Lo más terrible del invierno en las sierras es llegar una noche tarde a casa y darte cuenta de que ya no quedan fósforos en la caja y que te olvidaste el encendedor en algún lado y que hay leña fina, papeles, leña gruesa, querosene, cartones, ramitas y paja para encender un fuego en la salamandra pero nada con qué empezarlo.
Una vez conocí a un chico que se separó y vivió casi cuatro años sin casa: llevó todas sus cosas a lo de sus padres, durmió un tiempo en lo de un amigo, después en lo de otro amigo, como era actor algunos días en que los ensayos terminaban tarde podía dormir en la sala de teatro, viajó, durmió en hostels, en casas de fin de semana, en invierno se quedó en vacías casas de verano y en verano se quedó en departamentos para regar plantas y darles de comer a gatos que nunca se acordaba bien cómo se llamaban. Le dije que yo no hubiera podido sostener esa vida ni siquiera un par de semanas: a mí me lleva tres o cuatro días instalarme, necesito cierta rutina, las primeras noches duermo mal, estoy alerta, necesito despertar varias mañanas en la misma habitación, frente a la misma ventana, para recién entonces empezar a sentir que esa casa se volvió refugio, lugar seguro, resguardo. ¿Cómo hacías
para no volverte loco, yendo así de un lado a otro, así tanto tiempo, así cuatro años?, le pregunté. El chico se encogió de hombros, dijo que era piscis con ascendente en piscis y luna en acuario, que se había ido dando. Cuando me preguntó de qué signo era yo tuve que responderle que del ascendente no me acordaba, pero que era virgo con luna en capri y él dijo claro vos nunca podrías hacerlo, tenés demasiada tierra en tu carta.
Durante un tiempo tuve una vida más o menos nómade, hogares provisorios, por seis meses, por un año, escritorios inventados con una puerta de placard y dos caballetes de Easy, como no había cajones tenía que guardar las medias en una caja de zapatos, lavar los platos en la bacha del baño, aprender a tener roommates, aprender que los miércoles sí o sí te toca limpiar: una semana los espacios comunes, una semana la cocina, una semana el baño, saber que nunca hay que vaciar de sobras ajenas la heladera, que de la alacena se pueden tomar fideos y arroz prestado, pero hay que avisar o devolverlo, código de honor, nunca robarlo.
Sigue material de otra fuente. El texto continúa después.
/-- What an answering step does, as one relation: it keeps program bytes, parameters and the invariant. -/
theorem step_keeps {s t : State} (h : step s = .next t) :
    t.cart.prg = s.cart.prg ∧ t.cfg = s.cfg ∧ (s.Inv → t.Inv) := by
  rcases step_next h with ⟨-, rfl⟩ | ⟨-, -, rfl⟩ | ⟨-, -, i, s1, s2, hfetch, hexec, rfl⟩
  case inl => exact ⟨rfl, rfl, id⟩
  case inr.inl =>
    have hrun := runPicture_step 3 { s with cpu := { s.cpu with stall := s.cpu.stall - 1 } }
    exact ⟨hrun.1.prg, hrun.1.cfg, fun hi => hrun.inv (hi.cpu _ hi.flags)⟩
  case inr.inr =>
    obtain ⟨-, hcart, -, -, hcfg, -⟩ := serviceInterrupt_frame s
    have hrun := runPicture_step (3 * (s2.cpu.cycles - s.cpu.cycles)) s2
    obtain ⟨hf, hinv⟩ := (fetch_keeps hfetch).1.trans (exec_keeps hexec)
    exact ⟨by rw [hrun.1.prg, hf.prg, hcart], by rw [hrun.1.cfg, hf.cfg, hcfg],
      fun hi => hrun.inv (hinv (serviceInterrupt_inv hi))⟩

/-- Settles O60: an answering step by its three kinds, a fault by the state its access is taken in. -/
theorem everyStepKeepsTheInvariant : Obligations.EveryStepKeepsTheInvariant := by
  unfold Obligations.EveryStepKeepsTheInvariant
  refine ⟨fun s t h => ?frame, fun s t hi h => ?next, fun s r after hi h => ?fault⟩
  case frame =>
    obtain ⟨hprg, hcfg, -⟩ := step_keeps h
    exact ⟨hprg, hcfg⟩
  case next =>
    obtain ⟨-, -, hinv⟩ := step_keeps h
    exact hinv hi
  case fault =>
    obtain ⟨e, op, u, hf, hu⟩ := step_fault h
    cases hf
    exact State.halt_inv (hu.inv (serviceInterrupt_inv hi)) _

end Sys2Proof.Machine
end

section
/-! SUPPORT. The step as the fetch and the instruction it reads (40_execution_addressing.md R205, 60_exceptions.md R500), the
undocumented opcodes (46_undocumented.md R481), faults of the loads and stores of A (R520, R521), the controller ports
(20_memory.md R140, R141), and the return that undoes an exception's entry (R442, R508); the statements settled by them. -/

namespace Sys2Proof.Machine

open Sys2Proof.Claim

/-! ### The return after an entry -/

/-- The three slots of an entry differ, also where the stack pointer wraps. -/
theorem slot_ne (sp : Byte) : slot sp ≠ slot (sp - 1) ∧ slot sp ≠ slot (sp - 2) ∧ slot (sp - 1) ≠ slot (sp - 2) := by
  unfold slot
  bv_omega

/-- What an entry pushed, slot by slot: the return address high byte first, then the status (R505). -/
theorem exceptionRam_read {ram : Memory} (h : Sparse.wf ram = true) (sp : Byte) (ret : Word) (status : Byte) :
    Sparse.read (exceptionRam ram sp ret status) (slot sp) = Word.hi ret ∧
      Sparse.read (exceptionRam ram sp ret status) (slot (sp - 1)) = Word.lo ret ∧
      Sparse.read (exceptionRam ram sp ret status) (slot (sp - 2)) = status := by
  obtain ⟨h01, h02, h12⟩ := slot_ne sp
  have h1 : Sparse.wf (Sparse.write ram (slot sp) (Word.hi ret)) = true := Sparse.write_wf _ _ _ h
  have h2 : Sparse.wf (Sparse.write (Sparse.write ram (slot sp) (Word.hi ret)) (slot (sp - 1)) (Word.lo ret)) = true :=
    Sparse.write_wf _ _ _ h1
  refine ⟨?hi, ?lo, Sparse.read_write_same h2 _ _⟩
  case hi =>
    exact (Sparse.read_write_other _ _ h02).trans
      ((Sparse.read_write_other _ _ h01).trans (Sparse.read_write_same h _ _))
  case lo => exact (Sparse.read_write_other _ _ h12).trans (Sparse.read_write_same h1 _ _)

/-- Settles O22: the three slots that RTI pulls are those the entry pushed. -/
theorem rtiInvertsExceptionEntry : Obligations.RtiInvertsExceptionEntry := by
  unfold Obligations.RtiInvertsExceptionEntry
  intro vec s hram hflags
  have hexec := laid_rti.exec_eq (exec_rti (takeException vec s))
  rw [changing, returnFromException_eq, takeException_eq] at hexec
  obtain ⟨hhi, hlo, hstatus⟩ := exceptionRam_read hram s.cpu.sp s.cpu.pc s.cpu.flags.pushed
  have hsp1 : s.cpu.sp - 3 + 1 = s.cpu.sp - 2 := by bv_omega
  have hsp2 : s.cpu.sp - 3 + 2 = s.cpu.sp - 1 := by bv_omega
  have hsp3 : s.cpu.sp - 3 + 3 = s.cpu.sp := BitVec.sub_add_cancel _ _
  rw [takeException_eq, hexec]
  refine ⟨_, rfl, ?pc, ?sp, ?flags⟩
  case pc => simp only [past, hsp2, hsp3, hhi, hlo, wordOf_lo_hi]
  case sp => exact hsp3
  case flags => simp only [past, hsp1, hstatus, Flags.pulled_pushed hflags]

/-! ### Undocumented opcodes -/

/-- What the instructions of the 21 labels share. -/
theorem label_facts {op : Byte} {o : Operand} :
    ∀ i ∈ [Instr.kil op o, .nopUndoc op o, .slo op o, .rla op o, .sre op o, .rra op o, .dcp op o, .isc op o, .sax op o,
      .lax op o, .anc op o, .alr op o, .arr op o, .xaa op o, .axs op o, .sbcUndoc op o, .ahx op o, .shy op o, .shx op o,
      .tas op o, .las op o], i.undoc.isSome = true ∧ i.opcode = op := by
  simp only [List.forall_mem_cons]
  repeat' constructor
  all_goals nofun

theorem pagePenalty_of_undocumented {op : Byte} (h : (opRow op).documented = false) : (opRow op).pagePenalty = 0 := by
  have hrows : ∀ r ∈ opTable, r.documented = false → r.pagePenalty = 0 := by decide +kernel
  exact hrows _ (opRow_mem op) h

/-- Settles O23: a label's meaning makes no access but its mode's, and its row's size and cycles are the free tables'. -/
theorem undocumentedOpcodesAreNoOps : Obligations.UndocumentedOpcodesAreNoOps := by
  unfold Obligations.UndocumentedOpcodesAreNoOps
  intro op o s hmode i hi hw
  obtain ⟨hundoc, rfl⟩ := label_facts i hi
  obtain ⟨hlaid, hrow⟩ := laid_undocumented hundoc hw
  have hexec := hlaid.exec_eq ((exec_undocumented hundoc s).trans (undocumented_noop hmode))
  rw [hexec, changing, id, past]
  simp [Instr.layout, opLength, opBaseCycles, hrow, pagePenalty_of_undocumented hrow, Res.conclude, State.withPcCycles]

/-! ### The step -/

/-- A machine that is neither halted nor stalled runs the instruction it fetches after the interrupt service (R205, R500). -/
theorem step_of_fetch {s u : State} {i : Instr} (hh : s.halted = false) (hs : s.cpu.stall = 0)
    (hf : fetch (serviceInterrupt s) = .instr i u) :
    step s =
      match exec i u with
      | .next t => .next (runPicture (3 * (t.cpu.cycles - s.cpu.cycles)) t)
      | .fault f => .fault f
      | .refused r => .refused r := by
  have hcpu : cpuStep s = exec i u := by rw [cpuStep_of_not_stalled hs, fetchAndExecute, hf]
  have hcycles (t : State) : stepCycles s t = t.cpu.cycles - s.cpu.cycles := if_neg (by omega)
  rw [step, hh, hcpu]
  cases exec i u with
  | next t => exact congrArg (fun n => Host.Outcome.next (runPicture (3 * n) t)) (hcycles t)
  | fault f => rfl
  | refused r => rfl

theorem step_of_refused_fetch {s : State} {r : Refusal} (hh : s.halted = false) (hs : s.cpu.stall = 0)
    (hf : fetch (serviceInterrupt s) = .refused r) : step s = .refused r := by
  rw [step, hh, cpuStep_of_not_stalled hs, fetchAndExecute, hf]
  rfl

theorem fetch_of_read {s s1 : State} {op : Byte} (h : memRead s.cpu.pc s = .ok op s1) : fetch s = fetchOperands op s1 := by
  rw [fetch, h]

theorem fetchOperands_ok {s s2 : State} {op lo hi : Byte} (hr : refusesOpcode s.cfg op = false)
    (h : operandBytes op s = .ok (lo, hi) s2) : fetchOperands op s = .instr ((opRow op).build lo hi) s2 := by
  rw [fetchOperands, hr, h]
  rfl

/-- The operand bytes an instruction does not read are 0 (R223). -/
theorem operandBytes_unread {s t : State} {op lo hi : Byte} (h : operandBytes op s = .ok (lo, hi) t) :
    (if (opRow op).readBytes = 0 then 0 else lo) = lo ∧ (if (opRow op).readBytes = 2 then hi else 0) = hi := by
  rcases (opRow op).readBytes_cases with hn | hn | hn <;> rw [operandBytes, hn] at h
  · cases h
    exact ⟨by rw [hn]; rfl, by rw [hn]; rfl⟩
  · obtain ⟨b, s1, -, hlast⟩ := Res.andThen_ok.mp h
    cases hlast
    exact ⟨by rw [hn]; rfl, by rw [hn]; rfl⟩
  · exact ⟨by rw [hn]; rfl, by rw [hn]; rfl⟩

/-- Operand bytes that lie in memory are read without side effects (20_memory.md R103). -/
theorem operandBytes_memory {s : State} {op b1 b2 : Byte} (h1 : s.memoryByte (s.cpu.pc + 1) = some b1)
    (h2 : s.memoryByte (s.cpu.pc + 2) = some b2) :
    operandBytes op s =
      .ok (if (opRow op).readBytes = 0 then 0 else b1, if (opRow op).readBytes = 2 then b2 else 0) s := by
  have hread1 := memRead_memoryByte h1
  have hread2 := memRead_memoryByte h2
  rcases (opRow op).readBytes_cases with hn | hn | hn <;> rw [operandBytes, hn]
  · rfl
  · show (memRead _ s).andThen _ = _
    rw [hread1]
    rfl
  · show (memRead _ s).andThen _ = _
    rw [hread1, Res.andThen_ok_left, hread2]
    rfl

/-- Settles O24: a label's meaning refuses; a step refuses by the row of the opcode it reads. -/
theorem undocumentedOpcodesAreRefused : Obligations.UndocumentedOpcodesAreRefused := by
  unfold Obligations.UndocumentedOpcodesAreRefused
  refine ⟨fun op o s hmode i hi => ?exec, fun op s s1 hh hs hmode hread hrow => ?step⟩
  case exec =>
    obtain ⟨hundoc, rfl⟩ := label_facts i hi
    exact (exec_undocumented hundoc s).trans (undocumented_refused hmode)
  case step =>
    have hframe := memRead_frame hread
    obtain ⟨-, -, -, -, hcfg, -⟩ := serviceInterrupt_frame s
    have hrefuses : refusesOpcode s1.cfg op = true := by simp [refusesOpcode, hrow, hframe.cfg, hcfg, hmode]
    refine step_of_refused_fetch hh hs ?_
    rw [fetch_of_read hread, fetchOperands, if_pos hrefuses, hframe.cpu]

/-- Settles O25: the fetch reads the bytes that decode to the instruction; memory bytes it reads without side effects. -/
theorem stepRunsTheInstruction : Obligations.StepRunsTheInstruction := by
  unfold Obligations.StepRunsTheInstruction
  refine ⟨fun s s1 s2 op lo hi i hh hs hread hrow hbytes hi => ?bus, fun s b0 b1 b2 i hh hs hp h0 h1 h2 hrow hi => ?memory⟩
  case bus =>
    obtain ⟨-, -, -, -, hcfg, -⟩ := serviceInterrupt_frame s
    obtain ⟨hlo, hhi⟩ := operandBytes_unread hbytes
    rw [decode_two_operand_bytes, hlo, hhi] at hi
    cases hi
    refine step_of_fetch hh hs ?_
    rw [fetch_of_read hread]
    exact fetchOperands_ok (by rw [(memRead_frame hread).cfg, hcfg]; exact hrow) hbytes
  case memory =>
    rw [decode_two_operand_bytes] at hi
    cases hi
    refine step_of_fetch hh hs ?_
    rw [serviceInterrupt_of_not_pending hp, fetch_of_read (memRead_memoryByte h0)]
    exact fetchOperands_ok hrow (operandBytes_memory h1 h2)

/-- Settles O26: a stall step is one cycle; a halted step is none. -/
theorem stallAndHaltedSteps : Obligations.StallAndHaltedSteps := by
  unfold Obligations.StallAndHaltedSteps
  refine ⟨fun s hh hs => ?stall, fun s => step_of_halted⟩
  case stall => simp [step, hh, cpuStep, stepCycles, hs]

/-! ### Faults of the loads and stores of A -/

theorem past_not_mapped {s : State} (l : Layout) (o : Operand) {a : Word} (h : ¬ s.mapped a) : ¬ (past s l o).mapped a := h

/-- Settles O30: the handler's access is the one that faults, in the state past the instruction. -/
theorem unmappedAccessFaults : Obligations.UnmappedAccessFaults := by
  unfold Obligations.UnmappedAccessFaults
  refine ⟨fun o s hmemory hm => ?lda, fun o s hm => ?sta⟩
  case lda =>
    intro l r
    have hread : memRead (s.ea o.toOperand) (past s l o.toOperand) = .fault _ _ := memRead_unmapped (past_not_mapped l _ hm)
    have hbyte (u : State) : operandByte o.toOperand (s.ea o.toOperand) u = memRead (s.ea o.toOperand) u := by
      cases o with
      | immediate imm => exact absurd rfl (hmemory imm)
      | _ => rfl
    have hexec : exec (.lda o) s =
        (readingM o.toOperand loadA (s.ea o.toOperand) (past s l o.toOperand)).conclude (Instr.lda o).opcode :=
      (laid_lda o).exec_eq rfl
    rw [hexec, readingM, hbyte, hread]
    exact congrArg (fun op => Host.Outcome.fault (faultOutcome _ (some op) _)) (laid_lda o).op
  case sta =>
    intro l r
    have hwrite : memWrite (s.ea o.toOperand) s.cpu.a (past s l o.toOperand) = .fault _ _ :=
      memWrite_unmapped _ (past_not_mapped l _ hm)
    have hexec : exec (.sta o) s =
        (memWrite (s.ea o.toOperand) s.cpu.a (past s l o.toOperand)).conclude (Instr.sta o).opcode :=
      (laid_sta o).exec_eq (handler := storing fun u => u.cpu.a) rfl
    rw [hexec, hwrite]
    exact congrArg (fun op => Host.Outcome.fault (faultOutcome _ (some op) _)) (laid_sta o).op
Cada cierto tiempo cambiaba de departamento, de país, de ciudad. Todo era “por un tiempo”, por un par de meses, por un par de años. No tenía sentido acumular nada. La vida era portátil. La vida se redujo a lo más simple e indispensable. Después conocí a alguien y juntos armamos una casa, después nos separamos, después ya no supe qué quería para mí, o dónde, o cómo pero igual no importó porque siempre hay que vivir en algún lado.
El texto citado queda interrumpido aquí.